# Your instructions
Give the data again exactly, stopping after the "takes the issuing" line.

▬▬▬

-- ==== Sys2Proof/Certificates/Slice0/Obligations.lean ====
section
/-! DEFINITION. The statements for the provers, and the words they are written in. A statement about a word of a program takes the issuing
fragment as its context `c`; a statement about an event takes the state in which the event happens. -/

open Sys2Proof Sys2Proof.Machine

namespace Sys2Proof.Machine

/-! ### Reading a state -/

/-- Register `r` of thread `j` of the fragment in slot `f` (R199). -/
def wVal (s : State) (f : FragRef) (j r : Nat) : W32 :=
  match ctxOf s f with
  | some c => (c.w.thread j).readW c.p r
  | none => 0

/-- k register `i` of the warp of slot `f` (R205). -/
def kVal (s : State) (f : FragRef) (i : Nat) : W64 :=
  match s.warp? f with
  | some w => w.readK i
  | none => 0

/-- A fragment as it stands after a word that goes on at `pc`: it waits for nothing; a replay mask has served, but for one that a handler will
return to (R419). -/
def Frag.goesOn (p : Frag) (pc : W64) : Frag :=
  { p with pc := pc, wait := .none, kept := .none, seq := p.seq + 1, relOf := none, iword := none
           rplOn := p.rplOn && p.inH, rpl := if p.inH then p.rpl else 0 }

/-- A fragment that stays at its word, which has not issued, for a reason (R403). -/
def Frag.stays (p : Frag) (w : Wait) : Frag := { p with wait := w, lastIssue := p.prevIssue }

/-! ### When a word runs -/

/-- The issuing fragment is `c`; no switch marker or precise bit holds it (R225, R419); none of the k registers `ks`, which the word
reads, is pending (R80). -/
def Begins (sw : Bool) (ks : List Nat) (s : State) (c : Ctx) : Prop :=
  ctx? s = some c ∧ markerWaits s c sw = false ∧ ∀ i ∈ ks, c.w.kpend.getLsbD i = false

/-- The guard carries no poison, which a uniform word reads once and any other for its active threads; none of `ts` reads poison through an operand of `os` (R432). -/
def Clean (c : Ctx) (h : Hdr) (uni : Bool) (ts : List Nat) (os : List Opd) : Prop :=
  firstPois c (if uni then [0] else maskList c.p.am) [guardOpd h] = none ∧ firstPois c ts os = none

/-- Every queue source is bound, is no destination of a copy engine, and holds the words popped by `n` threads; a queue destination is bound,
is not fed by an engine, and has room for what is pushed once the pops are made; no access of the agent still works on the words (R90 to R92, R146). -/
def QueuesOpen (s : State) (c : Ctx) (n : Nat) (srcs : List Src) (d : Opd) (dw : Nat) : Prop :=
  (∀ x ∈ qNeeds n srcs, (c.g.queue x.1).port ≠ 2 ∧ (c.g.queue x.1).port ≠ 0 ∧ c.p.wait ≠ .popDead x.1 ∧
    needOf (qNeeds n srcs) x.1 ≤ (c.g.queue x.1).count) ∧
  (∀ i, d = .q i → (c.g.queue i.toNat).port ≠ 3 ∧ (c.g.queue i.toNat).port ≠ 0 ∧ c.p.wait ≠ .popDead i.toNat ∧
    pushCount n dw ≤ 256 - ((c.g.queue i.toNat).count - needOf (qNeeds n srcs) i.toNat)) ∧
  opsHeld s c (popRanges c n srcs) (pushRange c n d dw) = false

/-! ### Register words: integer, floating-point, packed, compare, convert and read-special -/

/-- What a register word is made of: guard, destination and its width, sources, lane cycles, generator class, elements drawn by a thread,
and the result of a thread from its draws and its source values (R172, R218, R252 to R254). -/
structure Row where
  h : Hdr
  d : Opd
  dw : Nat
  srcs : List Src
  cyc : Nat → Nat
  cls : Option (BitVec 4) := none
  els : Nat := 0
  op : (Nat → Nat) → List Nat → Res

/-- A row of the integer table (R255, R256). -/
def intRow (h : Hdr) (m : IntMod) (d : Opd) (srcs : List Opd) (cyc : Nat → Nat) (op : List Nat → Res) : Row :=
  { h := h, d := d, dw := wdth m.wd, srcs := srcs.map (isrc m), cyc := cyc, op := fun _ v => op v }

/-- A row of the scalar floating-point table: one rounding of an exact value (R261 to R263). -/
def fpRow (c : Ctx) (h : Hdr) (m : FpMod) (d : Opd) (srcs : List Opd) (cyc : Nat → Nat) (op : List FV → FV) : Row :=
  { h := h, d := d, dw := ftyW m.ty, srcs := srcs.map (fsrc m.ty), cyc := cyc, cls := rndClass m.rm, els := 1
    op := fpRes (flushes c m.ty) m op }

/-- A row of a function of one operand (R261 to R263). -/
def fnRow (c : Ctx) (h : Hdr) (m : FpMod) (d a : Opd) (op : Nat → FV → FV) : Row :=
  { h := h, d := d, dw := ftyW m.ty, srcs := [fsrc m.ty a], cyc := fnCyc m.ty, cls := rndClass m.rm, els := 1
    op := fun g v => fnRes (flushes c m.ty) m op g (arg v 0) }

/-- A row of the packed table: two elements, each as the scalar form computes it (R266). -/
def hpRow (h : Hdr) (m : HpMod) (d : Opd) (srcs : List Opd) (op : List FV → FV) : Row :=
  { h := h, d := d, dw := 32, srcs := srcs.map (hsrc m.bf), cyc := (ceilDiv · 4), cls := rndClass m.rm, els := 2
    op := hpRes m op }

/-- The two operands of an integer row as integers (R256). -/
def ints (m : IntMod) (op : Int → Int → Res) : List Nat → Res :=
  fun v => op (ival (wdth m.wd) m.sg (arg v 0)) (ival (wdth m.wd) m.sg (arg v 1))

▬▬▬

# Your solution
-- ==== Sys2Proof/Certificates/Slice0/Obligations.lean ====
section
/-! DEFINITION. The statements for the provers, and the words they are written in. A statement about a word of a program takes the issuing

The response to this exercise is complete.